Grand Marnier Roulade

Ingredients:

eggs

sugar

Chocolate

grand marnier

Egg whites

pinch of salt

Icing sugar

cream

additional grand marnier (optional)

Method:

  1. Line a 9 x 6 cm sponge sandwich tin with non-stick baking paper. Allow for high sides, the cooked sponge will rise.

  2. Preheat the oven to 180 deg C.

  3. Separate the eggs. Beat the yolks, gradually adding the sugar. Beat until the mix is thick and forms a ribbon.

  4. Melt the chocolate and grand marnier over a bain marie (hot water bath). When melted, set aside, over the water bath for warmth.

  5. Whip the egg whites, with a pinch of salt, until the whites golf firm peaks.

  6. Combine the chocolate/grand marnier mix with the thick sugar/egg yolk mix. Beat until combined.

  7. Then, gently fold through the egg white.

  8. Pour into the prepared lined sandwich tin. Even the surface.

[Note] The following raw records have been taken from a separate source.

-- ==== Sys2Proof/Machine/Rings.lean ====
section
/-! DEFINITION. OQU: arrival (R43 to R46), chains (R47), the claim (R49 to R55), the close of an order in the ring (R57),
the undoing of a claim (R58), FLUSH and the rings' part of a line reset (R59, R61). -/

namespace Sys2Proof.Machine

/-! ### Undoing a claim (R58) -/

/-- R58: the claim of an order that closes before completing is undone: its RESERVED record, its remnant-record
reservations, its job's count, its place on the wait list and its water. The scan that follows the release (R142) can
grant no chain of the station in a FLUSH, which has taken the station off the wait list (log 20). -/
def undoClaim (st : StationNo) (o : OrderRec) (inLineReset : Bool) (e : Ev) : Ev :=
  let e1 := e.map fun p =>
    let p1 := match o.sourceRecord with
      | some n => p.upSlab n (releaseSlab ⟨st, o.slot⟩)
      | none => p
    let p2 := lowerJob o.order.job (returnRecords o.planned p1)
    if o.state = .waiting then p2.upWbu fun u => { u with waitList := upd u.waitList st fun _ => none } else p2
  releaseWater o.remaining inLineReset e1

/-! ### Closing in the ring (R57) -/

/-- R57: the order in a slot, when open, closes with an outcome: its claim is undone, its slot is spent, and its record
is offered. -/
def closeInRing (st : StationNo) (slot : SlotNo) (outcome : CutOutcome) (inLineReset : Bool) (e : Ev) : Ev :=
  match e.p.oqu[st].slots[slot] with
  | none => e
  | some o =>
    if !o.isOpen then e
    else
      let e1 := if o.isClaimed then undoClaim st o inLineReset e else e
      let e2 := e1.map fun p =>
        p.upRing st fun r =>
          (r.upOrder slot fun x => { x with state := .closed outcome, remaining := 0, entered := false }).prune
      let e3 := offer (.spentSlot st slot (recordFrame (closedRecord st o outcome))) e2
      if o.state = .waiting then e3.later (.claim st) else e3

/-- R57: orders that close together do so in ring order from the oldest. -/
def closeAll (st : StationNo) (slots : List (SlotNo × CutOutcome)) (inLineReset : Bool) (e : Ev) : Ev :=
  slots.foldl (fun x so => closeInRing st so.1 so.2 inLineReset x) e

/-! ### Arrival (R43 to R47) -/

/-- R46: the open chain of a station is refused with a refused arrival. -/
def refuseOpenChain (st : StationNo) (e : Ev) : Ev :=
  match e.p.oqu[st].openChain with
  | some c =>
    let slots := (e.p.oqu[st].members c.id).map fun o => (o.slot, CutOutcome.chainRefused)
    raise .chainRefused (some st) (.slot c.first) (closeAll st slots false e)
  | none => e

/-- R45, R46: an order is refused at arrival, or discarded when 8 arrival refusals wait. -/
def refuseArrival (st : StationNo) (o : OrderFields) (outcome : CutOutcome) (e : Ev) : Ev :=
  if Config.waitingPlaces ≤ e.p.portU.waits Waiter.isArrivalRefusal then e
  else refuseOpenChain st (offer (.arrivalRefusal (recordFrame (arrivalRecord st o outcome))) e)

/-- R47: whether a chain is open once its newest member, the `pos`-th, has this chain flag. -/
def chainStateAfter (flag : Bool) (pos : Nat) : ChainState := if flag && decide (pos < 8) then .opened else .unclaimed

/-- R44, R47: an order is written to the slot of the producer index and joins the station's chains. -/
def writeOrder (o : Order) (r : Ring) : Ring :=
  let slot := r.producer
  match r.openChain with
  | some c =>
    let pos := c.members + 1
    { r with
      slots := upd r.slots slot fun _ => some ⟨o, slot, .queued, c.id, pos, none, 0, 0, none, false⟩
      producer := slot + 1
      chains := r.chains.map fun d =>
        if d.id = c.id then { d with members := pos, state := chainStateAfter o.chain pos } else d }
  | none =>
    { r with
      slots := upd r.slots slot fun _ => some ⟨o, slot, .queued, r.nextChain, 1, none, 0, 0, none, false⟩
      producer := slot + 1
      chains := r.chains ++ [⟨r.nextChain, slot, 1, chainStateAfter o.chain 1, 0⟩]
      nextChain := r.nextChain + 1 }

/-- R43: a CUT ORDER is handed to OQU. -/
def takeOrder (st : StationNo) (f : OrderFields) (e : Ev) : Ev :=
  if e.p.oqu[st].isFull then refuseArrival st f .queueFull e
  else
    match orderOf f with
    | none => refuseArrival st f .badOrder e
    | some o =>
      let e1 := e.map fun p => p.upRing st (writeOrder o)
      if e1.p.oqu[st].openChain.isSome then e1 else e1.later (.claim st)

/-! ### The claim (R49 to R55) -/

/-- What a claim has found so far (R50 to R52): the tickets of the members checked, the last one's, the slabs named,
and the running totals. -/
structure Progress where
  tickets : List (SlotNo × Ticket)
  last : Option Ticket
  named : List SlabNo
  records : Nat
  water : Nat
  deriving DecidableEq, Repr

def Progress.start : Progress := ⟨[], none, [], 0, 0⟩

/-- R50's source checks of a member: its stone, or the outcome it fails with. -/
def memberStone (p : Part) (g : Progress) (o : Order) : Except CutOutcome Stone :=
  match o.source with
  | .slab n =>
    match p.stk.slabs[n] with
    | none => .error .slabAbsent
    | some r =>
      if r.state ≠ .stock then .error .slabBusy
      else if !cuttable p.lck n.val then .error .slabLocked
      else if n ∈ g.named then .error .slabTwice
      else .ok r.stone
  | .followOn =>
    match g.last.bind Ticket.planA with
    | some s => .ok s
    | none => .error .noSource

/-- The slab a member names, if it names one. -/
def namedSlab (o : Order) : List SlabNo :=
  match o.source with
  | .slab n => [n]
  | .followOn => []

/-- R50, R52: the checks of one member, in order. -/
def checkMember (p : Part) (st : StationNo) (g : Progress) (o : OrderRec) : Except CutOutcome Progress :=
  if p.jau.jobs[o.order.job].state ≠ .opened then .error .jobNotOpen
  else
    match memberStone p g o.order with
    | .error out => .error out
    | .ok s =>
      match ticketOf p.classes[p.map[st].cls] o.order.source s o.order.len o.order.wid with
      | none => .error .pieceTooLarge
      | some t =>
        let records := g.records + t.planned
        let water := g.water + t.water
        if Config.slabPlaces < usedCount p.stk + p.stk.reservations + records then .error .recordsFull
        else if p.wbu.consts.capacity - p.wbu.consts.lowMark < water then .error .waterTooLarge
        else .ok ⟨g.tickets ++ [(o.slot, t)], some t, g.named ++ namedSlab o.order, records, water⟩

/-- R50: the members in chain order, to the first that fails. -/
def checkChain (p : Part) (st : StationNo) (g : Progress) (ms : List OrderRec) :
    Except (SlotNo × CutOutcome) Progress :=
  match ms with
  | [] => .ok g
  | o :: rest =>
    match checkMember p st g o with
    | .error out => .error (o.slot, out)
    | .ok g1 => checkChain p st g1 rest

/-- R54: a member's record at the claim. -/
def OrderRec.claim (t : Ticket) (o : OrderRec) : OrderRec :=
  { o with state := .waiting, ticket := some t, planned := t.planned }

/-- R54: STK and JAU at the claim of one member. -/
def claimMember (st : StationNo) (p : Part) (o : OrderRec) : Part :=
  let p1 := match o.order.source with
    | .slab n => reserveSlab n ⟨st, o.slot⟩ p
    | .followOn => p
  p1.upJob o.order.job fun j => { j with outstanding := j.outstanding + 1 }

/-- R54: the claim of a chain whose members all pass. -/
def makeClaim (st : StationNo) (c : Chain) (ms : List OrderRec) (g : Progress) (p : Part) : Part :=
  let p1 := (ms.foldl (claimMember st) p).upStk fun k => { k with reservations := k.reservations + g.records }
  p1.upRing st fun r =>
    let r1 := g.tickets.foldl (fun q x => q.upOrder x.1 (OrderRec.claim x.2)) r
    { r1 with chains := r1.chains.map fun d => if d.id = c.id then { d with state := .waiting, need := g.water } else d }

/-- R53: the outcome of each member of a refused chain. -/
def refusals (ms : List OrderRec) (failing : SlotNo) (outcome : CutOutcome) : List (SlotNo × CutOutcome) :=
  ms.map fun o => (o.slot, if o.slot = failing then outcome else .chainRefused)

/-- R49: the conditions on the station. -/
def mayClaim (p : Part) (st : StationNo) : Bool :=
  decide (p.stc[st].state ≠ .service) && decide (p.stc[st].owner = .cell) && p.oqu[st].waitingChain.isNone

/-- The station's oldest UNCLAIMED chain. -/
def Ring.unclaimedChain (r : Ring) : Option Chain := r.chains.find? fun c => decide (c.state = .unclaimed)

/-- R49: the examination of a station's claim. -/
def examineClaim (st : StationNo) (e : Ev) : Ev :=
  if !mayClaim e.p st then e
  else
    match e.p.oqu[st].unclaimedChain with
    | none => e
    | some c =>
      let ms := e.p.oqu[st].members c.id
      match checkChain e.p st .start ms with
      | .error (slot, outcome) =>
        (raise .chainRefused (some st) (.slot slot) (closeAll st (refusals ms slot outcome) false e)).later (.claim st)
      | .ok g => requestWater st g.water (e.map (makeClaim st c ms g))

/-! ### FLUSH and the line reset (R59, R61) -/

/-- R59, R61: the on-deck order closes; its record goes to the station's on-deck record place. -/
def closeOnDeck (st : StationNo) (outcome : CutOutcome) (inLineReset : Bool) (e : Ev) : Ev :=
  match e.p.cpl[st].onDeck with
  | none => e
  | some d =>
    let e1 := (unstageOnDeck st e).map fun p => p.upCpl st fun c => { c with onDeck := none }
    offer (.onDeckPlace st outcome (recordFrame (closedRecord st d.order outcome)))
      (undoClaim st d.order inLineReset e1)

/-- R60: the station leaves the wait list. -/
def leaveWaitList (st : StationNo) (p : Part) : Part :=
  p.upWbu fun u => { u with waitList := upd u.waitList st fun _ => none }

/-- R59, R61: every open order outside the active slot closes, the on-deck order first, and the chain list is
emptied. The station leaves the wait list before the first close, so that no scan after a close (R142) grants the
station's own WAITING chain, whose grant "does not happen" once the FLUSH is taken (R60; log 20, DEDUCED). -/
def flushStation (st : StationNo) (outcome : CutOutcome) (inLineReset : Bool) (e : Ev) : Ev :=
  let e1 := closeOnDeck st outcome inLineReset (e.map (leaveWaitList st))
  let slots := e1.p.oqu[st].openOrders.map fun o => (o.slot, outcome)
  (closeAll st slots inLineReset e1).map fun p => p.upRing st fun r => { r with chains := [] }

end Sys2Proof.Machine
end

  9. Bake, 180 deg C, 10-15 minutes, until the centre is firm to the touch.

  10. Remove from the oven, cool.

  11. Prepare a sheet of tin foil that is topped with a sheet of baking paper. Liberally sprinkle the baking paper with icing sugar.

  12. Invert the sponge tin onto the icing sugared paper, releasing the sponge. Remove the baking paper from the sponges base.

  13. Whip the cream. Spread it on half of the roulade leaving a space at the edge of the roulade that has no cream. Roll up the roulade in a rolling motion, away from yourself.

  14. Make sure the roll is tight and even by screwing up either end of the roulade, using the tin foil, thus creating an evenly shaped roulade.

  15. Refrigerate (best refrigerated overnight), or for at least a few hours.

  16. Remove from the refrigerator. Gently unwrap. Slice portions and plate.

  17. Eat and enjoy!

 

Note: After unwrapping the roulade, and before cutting it into portions, you may like to sprinkle it with more grand marnier.